Abstract

DSRV Alvin was used to take 62 small box core samples between 203 and 3659 m deep on the continental margin off the northeastern United States. Abundance and wet-weight biomass of total macrobenthic communities decreased sharply with depth. Standing stocks were higher in the Hudson canyon than in adjacent areas of similar depths, but only in the canyon head at upper continental slope depths, where the canyon is geologically ‘inactive’ and is filling with organic-rich, fine-grained sediments. At lower continental slope and upper continental rise depths no such differences could be discerned. Diversity increased directly and gradually with depth and varied inversely with sample size (= animal abundance), but it was not related to the canyon. Assemblages defined using a percent similarity index were ordered across the depth gradient, with a peculiar canyon fauna only in the organic-rich canyon sediments on the upper continental slope.

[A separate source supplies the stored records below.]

/-- Settles O49: a register command keeps the flags, and registers 0 and 1 each set their own enable. -/
theorem interruptOutputFollowsTheEnables : Obligations.InterruptOutputFollowsTheEnables := by
  intro s x d h
  obtain ⟨t, ht, htregs, -⟩ := register_command_spec (i := .reg0 x d) s rfl h rfl
  obtain ⟨u, hu, huregs, -⟩ := register_command_spec (i := .reg1 x d) s rfl h rfl
  have htflags := (exec_frame ht).flags (by simp [touches])
  have huflags := (exec_frame hu).flags (by simp [touches])
  refine ⟨⟨t, ht, htflags, ?_⟩, ⟨u, hu, huflags, ?_⟩⟩
  · rw [irq_iff, htflags, htregs]
    exact Iff.rfl
  · rw [irq_iff, huflags, huregs]
    exact Iff.rfl

/-- Settles O50: with the flags cleared no enable raises the output. -/
theorem statusReadLowersTheInterrupt : Obligations.StatusReadLowersTheInterrupt := by
  intro s
  refine ⟨readStatus s, rfl, ?_, readStatus_ctrlPhase s⟩
  rw [State.irq, readStatus_flags]
  rfl

end Sys2Proof.Machine
end

section
/-!
PROOFS. The counter unit (spec/41_counters.md R140 to R147, R150 to R152) and reset (spec/70_reset_and_hazards.md R240,
R242). Settles O30 to O36, O51, O52.
-/

namespace Sys2Proof.Machine

variable (s : State)

/-! ### The tick -/

/-- Away from the first pixel of a line a tick keeps the flags and the line counter (R140). -/
theorem tick_within_line_fields (h : s.counters.hPixel ≠ 0) :
    (tick s).flags = s.flags ∧ (tick s).counters.lineCounter = s.counters.lineCounter := by
  obtain ⟨-, hline⟩ := advanceRaw_fields s.cfg s.counters
  rw [tick_within_line s h]
  exact ⟨rfl, hline⟩

/-- Settles O30: the tick's raw counters are the advance's, and the rest is `tick_frame`. -/
theorem tickAdvancesTheRawCounters : Obligations.TickAdvancesTheRawCounters := by
  intro s hrange hperiod
  obtain ⟨hpixel, hline⟩ := tick_raw_counters s
  obtain ⟨hpixel', hline'⟩ := advanceRaw_raw s.cfg s.counters hrange hperiod
  obtain ⟨-, -, -, -, -, -, -, -, -, -, hlatch⟩ := tick_fields s
  exact ⟨tick s, rfl, hpixel ▸ hpixel', hline.trans hline', hlatch, tick_within_line_fields s, tick_frame s⟩

/-- The line-counter step of R152 in numbers: the counter, and when it underflows. -/
theorem lineCounterNext_countdown {c : Config} (hc : c.lineCounterModel = .countdown) (counter reload : Byte)
    (v h : Nat) :
    (lineCounterNext c counter reload v h).1.toNat
        = (if v ≤ h then (if counter.toNat = 0 then reload.toNat else counter.toNat - 1) else reload.toNat)
      ∧ ((lineCounterNext c counter reload v h).2 = true ↔ v ≤ h ∧ counter.toNat = 0) := by
  have hzero : counter = 0#8 ↔ counter.toNat = 0 := BitVec.toNat_eq
  unfold lineCounterNext
  rw [hc]
  by_cases hv : v ≤ h
  · by_cases hcounter : counter.toNat = 0
    · simp [hv, hzero, hcounter]
    · have hdec : (counter - 1#8).toNat = counter.toNat - 1 := by bv_omega
      simp [hv, hzero, hcounter, hdec]
  · simp [hv]

/-- The first tick of a line steps the line counter and sets the flags of the line start (R150 to R152). -/
theorem tick_line_start_fields (h : s.counters.hPixel = 0) :
    let n := lineCounterNext s.cfg s.counters.lineCounter s.regs.lineReload s.counters.vLine (vheight s.regs.mode)
    (tick s).counters.lineCounter = n.1
      ∧ (tick s).flags = lineStartFlags s.flags n.2
          (decide (s.counters.vLine = frameIrqLine s.cfg (displayHeight s.regs.mode))) := by
  obtain ⟨-, hline⟩ := advanceRaw_fields s.cfg (lineStart s).counters
  rw [tick_line_start s h]
  exact ⟨hline, rfl⟩

/-- Settles O31: `tick_line_start_fields`, with the line-counter step in numbers. -/
theorem lineStartStepsTheLineCounter : Obligations.LineStartStepsTheLineCounter := by
  intro s h hmodel
  obtain ⟨hcounter, hflags⟩ := tick_line_start_fields s h
  obtain ⟨hnext, hunderflow⟩ := lineCounterNext_countdown hmodel s.counters.lineCounter s.regs.lineReload
    s.counters.vLine (vheight s.regs.mode)
  refine ⟨tick s, rfl, hcounter ▸ hnext, ?_⟩
  simp [hflags, hunderflow]

/-! ### The counter views -/

/-- A byte subtraction is the integer one modulo 256 (R142, D35). -/
theorem ofNat_sub_ofNat_toInt (v k : Nat) :
    ((BitVec.ofNat 8 v - BitVec.ofNat 8 k).toNat : Int) = ((v : Int) - k) % 256 := by
  rw [BitVec.toNat_sub, BitVec.toNat_ofNat, BitVec.toNat_ofNat]
  omega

The greatest faunal discontinuity (= least similarity between samples) was encountered between the upper and the lower continental slope and not at the continental shelf break (about 300 m). Percent sand was high in the sediments deeper in the canyon on the upper continental rise, but the fauna had a species composition, community structure, and biomass that could not be considered different from the continental rise outside of the canyon, where the sediments were silt and clay. The canyon on the upper continental slope traps organic-rich sediments. Although the low concentrations of organic matter on the continental rise in the canyon would imply that the organic matter from shallow water does not reach this depth, pore water concentrations of ammonia and nitrate were consistently higher in canyon sediments than outside the canyon on the rise, indicating metabolism (biologic activity) in these sediments is greater in the canyon, presumably a result of labile organic matter being trapped and funneled by the canyon across the continental rise.